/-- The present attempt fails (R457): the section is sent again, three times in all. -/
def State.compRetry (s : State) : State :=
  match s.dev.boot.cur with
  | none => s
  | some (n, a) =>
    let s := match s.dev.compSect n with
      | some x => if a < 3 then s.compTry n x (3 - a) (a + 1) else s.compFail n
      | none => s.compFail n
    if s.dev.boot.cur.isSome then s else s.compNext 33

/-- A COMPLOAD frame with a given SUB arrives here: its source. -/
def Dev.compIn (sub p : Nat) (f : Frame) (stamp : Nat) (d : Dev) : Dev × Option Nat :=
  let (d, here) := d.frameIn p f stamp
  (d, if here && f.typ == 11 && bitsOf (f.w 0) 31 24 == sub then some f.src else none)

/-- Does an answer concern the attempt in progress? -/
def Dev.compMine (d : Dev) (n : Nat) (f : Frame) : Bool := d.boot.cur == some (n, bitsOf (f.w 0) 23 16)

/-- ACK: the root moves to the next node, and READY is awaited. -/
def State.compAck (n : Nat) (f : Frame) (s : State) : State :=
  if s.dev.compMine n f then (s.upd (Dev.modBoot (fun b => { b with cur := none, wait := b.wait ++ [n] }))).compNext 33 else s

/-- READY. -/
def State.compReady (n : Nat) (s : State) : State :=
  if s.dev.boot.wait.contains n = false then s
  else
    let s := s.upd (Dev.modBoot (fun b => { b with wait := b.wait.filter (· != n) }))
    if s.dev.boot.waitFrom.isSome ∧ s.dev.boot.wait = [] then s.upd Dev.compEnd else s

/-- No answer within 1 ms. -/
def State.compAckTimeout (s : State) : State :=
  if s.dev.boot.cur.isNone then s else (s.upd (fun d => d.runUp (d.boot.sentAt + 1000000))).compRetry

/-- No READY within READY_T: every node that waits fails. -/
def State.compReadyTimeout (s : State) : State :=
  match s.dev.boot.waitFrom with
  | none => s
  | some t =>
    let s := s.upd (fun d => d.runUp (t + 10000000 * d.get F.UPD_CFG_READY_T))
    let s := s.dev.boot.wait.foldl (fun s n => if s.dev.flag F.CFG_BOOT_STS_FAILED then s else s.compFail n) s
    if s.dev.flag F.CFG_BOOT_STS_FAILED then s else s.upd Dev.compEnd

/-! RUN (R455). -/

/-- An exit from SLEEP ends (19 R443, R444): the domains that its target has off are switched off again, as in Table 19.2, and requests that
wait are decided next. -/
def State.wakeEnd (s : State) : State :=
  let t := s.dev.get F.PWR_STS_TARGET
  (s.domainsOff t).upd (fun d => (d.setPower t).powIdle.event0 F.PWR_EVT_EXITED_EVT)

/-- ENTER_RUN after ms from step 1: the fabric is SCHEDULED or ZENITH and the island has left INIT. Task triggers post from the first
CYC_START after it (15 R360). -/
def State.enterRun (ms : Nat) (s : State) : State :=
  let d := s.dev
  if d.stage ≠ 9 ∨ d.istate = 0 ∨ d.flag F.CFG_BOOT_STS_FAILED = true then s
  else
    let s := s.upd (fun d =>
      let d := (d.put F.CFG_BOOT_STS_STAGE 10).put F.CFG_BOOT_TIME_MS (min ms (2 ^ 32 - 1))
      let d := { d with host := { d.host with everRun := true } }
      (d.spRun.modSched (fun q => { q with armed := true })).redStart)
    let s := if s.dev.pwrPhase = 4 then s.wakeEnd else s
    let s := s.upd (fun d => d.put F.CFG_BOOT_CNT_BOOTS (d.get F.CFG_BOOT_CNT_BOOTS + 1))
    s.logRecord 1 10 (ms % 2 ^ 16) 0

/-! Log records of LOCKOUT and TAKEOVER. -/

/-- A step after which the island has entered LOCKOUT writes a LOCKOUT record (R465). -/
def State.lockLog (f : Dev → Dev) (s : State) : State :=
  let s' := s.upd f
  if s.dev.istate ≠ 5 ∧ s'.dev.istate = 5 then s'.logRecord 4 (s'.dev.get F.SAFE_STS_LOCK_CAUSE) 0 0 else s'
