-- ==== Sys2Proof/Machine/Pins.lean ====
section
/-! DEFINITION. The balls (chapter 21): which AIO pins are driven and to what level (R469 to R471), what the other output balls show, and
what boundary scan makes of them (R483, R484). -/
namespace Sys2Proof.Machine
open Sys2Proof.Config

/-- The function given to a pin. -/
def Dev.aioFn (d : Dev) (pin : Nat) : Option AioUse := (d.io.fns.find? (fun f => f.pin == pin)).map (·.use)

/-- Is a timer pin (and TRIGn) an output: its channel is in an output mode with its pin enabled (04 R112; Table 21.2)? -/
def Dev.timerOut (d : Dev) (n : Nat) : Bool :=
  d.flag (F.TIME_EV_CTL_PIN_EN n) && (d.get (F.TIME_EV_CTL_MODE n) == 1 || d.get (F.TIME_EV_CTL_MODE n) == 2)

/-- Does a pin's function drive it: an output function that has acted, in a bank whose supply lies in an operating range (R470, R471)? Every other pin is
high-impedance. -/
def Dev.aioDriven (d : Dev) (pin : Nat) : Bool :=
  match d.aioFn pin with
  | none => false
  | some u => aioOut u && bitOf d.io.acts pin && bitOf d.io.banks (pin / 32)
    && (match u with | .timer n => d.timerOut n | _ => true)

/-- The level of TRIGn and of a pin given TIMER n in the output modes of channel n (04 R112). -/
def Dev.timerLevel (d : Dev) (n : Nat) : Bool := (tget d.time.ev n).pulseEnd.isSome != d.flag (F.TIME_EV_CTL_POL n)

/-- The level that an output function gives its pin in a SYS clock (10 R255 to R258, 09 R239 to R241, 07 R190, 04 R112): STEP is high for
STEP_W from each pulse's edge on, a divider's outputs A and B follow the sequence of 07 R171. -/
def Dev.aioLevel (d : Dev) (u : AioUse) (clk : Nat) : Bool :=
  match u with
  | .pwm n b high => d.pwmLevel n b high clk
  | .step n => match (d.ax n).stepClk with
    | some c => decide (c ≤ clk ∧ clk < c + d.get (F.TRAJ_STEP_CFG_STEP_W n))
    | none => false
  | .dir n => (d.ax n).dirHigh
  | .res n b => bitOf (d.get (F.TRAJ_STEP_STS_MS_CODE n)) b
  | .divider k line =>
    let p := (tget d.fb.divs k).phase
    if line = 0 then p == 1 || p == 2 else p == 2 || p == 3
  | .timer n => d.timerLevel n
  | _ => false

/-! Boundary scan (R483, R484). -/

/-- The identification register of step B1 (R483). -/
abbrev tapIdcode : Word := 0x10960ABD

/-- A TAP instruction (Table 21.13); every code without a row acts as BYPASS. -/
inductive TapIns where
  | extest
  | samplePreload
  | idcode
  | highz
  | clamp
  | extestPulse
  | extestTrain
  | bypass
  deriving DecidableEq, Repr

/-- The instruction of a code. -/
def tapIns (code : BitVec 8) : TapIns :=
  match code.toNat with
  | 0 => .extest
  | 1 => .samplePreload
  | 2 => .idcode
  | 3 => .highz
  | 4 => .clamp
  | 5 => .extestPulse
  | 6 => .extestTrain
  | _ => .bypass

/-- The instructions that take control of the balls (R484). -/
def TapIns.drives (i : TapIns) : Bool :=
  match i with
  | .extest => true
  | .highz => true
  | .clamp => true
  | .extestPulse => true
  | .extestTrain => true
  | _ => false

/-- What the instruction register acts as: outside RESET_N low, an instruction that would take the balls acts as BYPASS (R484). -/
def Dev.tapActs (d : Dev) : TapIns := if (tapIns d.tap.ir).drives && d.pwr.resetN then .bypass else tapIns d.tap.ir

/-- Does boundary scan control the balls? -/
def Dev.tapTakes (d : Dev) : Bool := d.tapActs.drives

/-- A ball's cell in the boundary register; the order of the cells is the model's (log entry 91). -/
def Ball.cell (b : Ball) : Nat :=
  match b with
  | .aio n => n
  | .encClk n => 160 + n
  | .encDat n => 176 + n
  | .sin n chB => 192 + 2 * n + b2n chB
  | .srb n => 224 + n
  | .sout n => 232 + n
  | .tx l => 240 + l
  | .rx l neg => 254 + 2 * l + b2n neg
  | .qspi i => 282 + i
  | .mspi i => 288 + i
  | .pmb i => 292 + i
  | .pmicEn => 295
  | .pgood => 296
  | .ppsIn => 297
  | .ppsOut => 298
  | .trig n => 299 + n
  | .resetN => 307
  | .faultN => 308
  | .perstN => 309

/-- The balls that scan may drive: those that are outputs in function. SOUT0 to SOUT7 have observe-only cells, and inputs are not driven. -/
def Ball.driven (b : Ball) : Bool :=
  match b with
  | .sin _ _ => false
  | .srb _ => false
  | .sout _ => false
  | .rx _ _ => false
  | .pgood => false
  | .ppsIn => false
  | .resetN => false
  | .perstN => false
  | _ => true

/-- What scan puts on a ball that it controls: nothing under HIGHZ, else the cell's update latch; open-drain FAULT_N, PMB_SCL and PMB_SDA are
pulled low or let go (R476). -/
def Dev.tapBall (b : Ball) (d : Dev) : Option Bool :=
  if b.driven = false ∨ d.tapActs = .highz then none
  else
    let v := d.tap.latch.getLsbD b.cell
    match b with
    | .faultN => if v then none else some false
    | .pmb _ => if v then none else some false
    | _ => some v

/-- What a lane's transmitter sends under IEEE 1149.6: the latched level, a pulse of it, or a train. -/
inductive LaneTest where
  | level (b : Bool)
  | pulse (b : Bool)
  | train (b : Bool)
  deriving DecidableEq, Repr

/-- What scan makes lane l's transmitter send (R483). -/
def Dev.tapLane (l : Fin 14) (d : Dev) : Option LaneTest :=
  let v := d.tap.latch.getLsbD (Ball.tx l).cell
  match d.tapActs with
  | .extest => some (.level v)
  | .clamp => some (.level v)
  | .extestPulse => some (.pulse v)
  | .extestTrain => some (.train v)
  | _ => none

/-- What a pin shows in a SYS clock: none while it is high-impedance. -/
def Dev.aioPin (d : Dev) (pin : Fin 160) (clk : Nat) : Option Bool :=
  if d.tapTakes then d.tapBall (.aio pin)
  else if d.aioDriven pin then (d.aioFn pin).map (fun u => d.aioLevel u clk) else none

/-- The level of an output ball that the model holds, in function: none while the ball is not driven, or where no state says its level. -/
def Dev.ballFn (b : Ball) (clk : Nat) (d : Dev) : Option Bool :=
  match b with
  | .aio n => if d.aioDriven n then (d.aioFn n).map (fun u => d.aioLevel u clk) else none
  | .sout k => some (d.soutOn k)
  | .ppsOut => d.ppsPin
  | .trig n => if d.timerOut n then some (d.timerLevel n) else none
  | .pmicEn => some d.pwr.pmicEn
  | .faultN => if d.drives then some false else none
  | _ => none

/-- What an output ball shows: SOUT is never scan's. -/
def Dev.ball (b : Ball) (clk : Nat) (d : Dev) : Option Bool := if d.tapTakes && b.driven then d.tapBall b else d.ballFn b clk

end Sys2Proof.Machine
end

Task requirements
Which lines of the listing contain the string "channel"? Copy each of them.

Solution for this problem
/-- Is a timer pin (and TRIGn) an output: its channel is in an output mode with its pin enabled (04 R112; Table 21.2)? -/
/-- The level of TRIGn and of a pin given TIMER n in the output modes of channel n (04 R112). -/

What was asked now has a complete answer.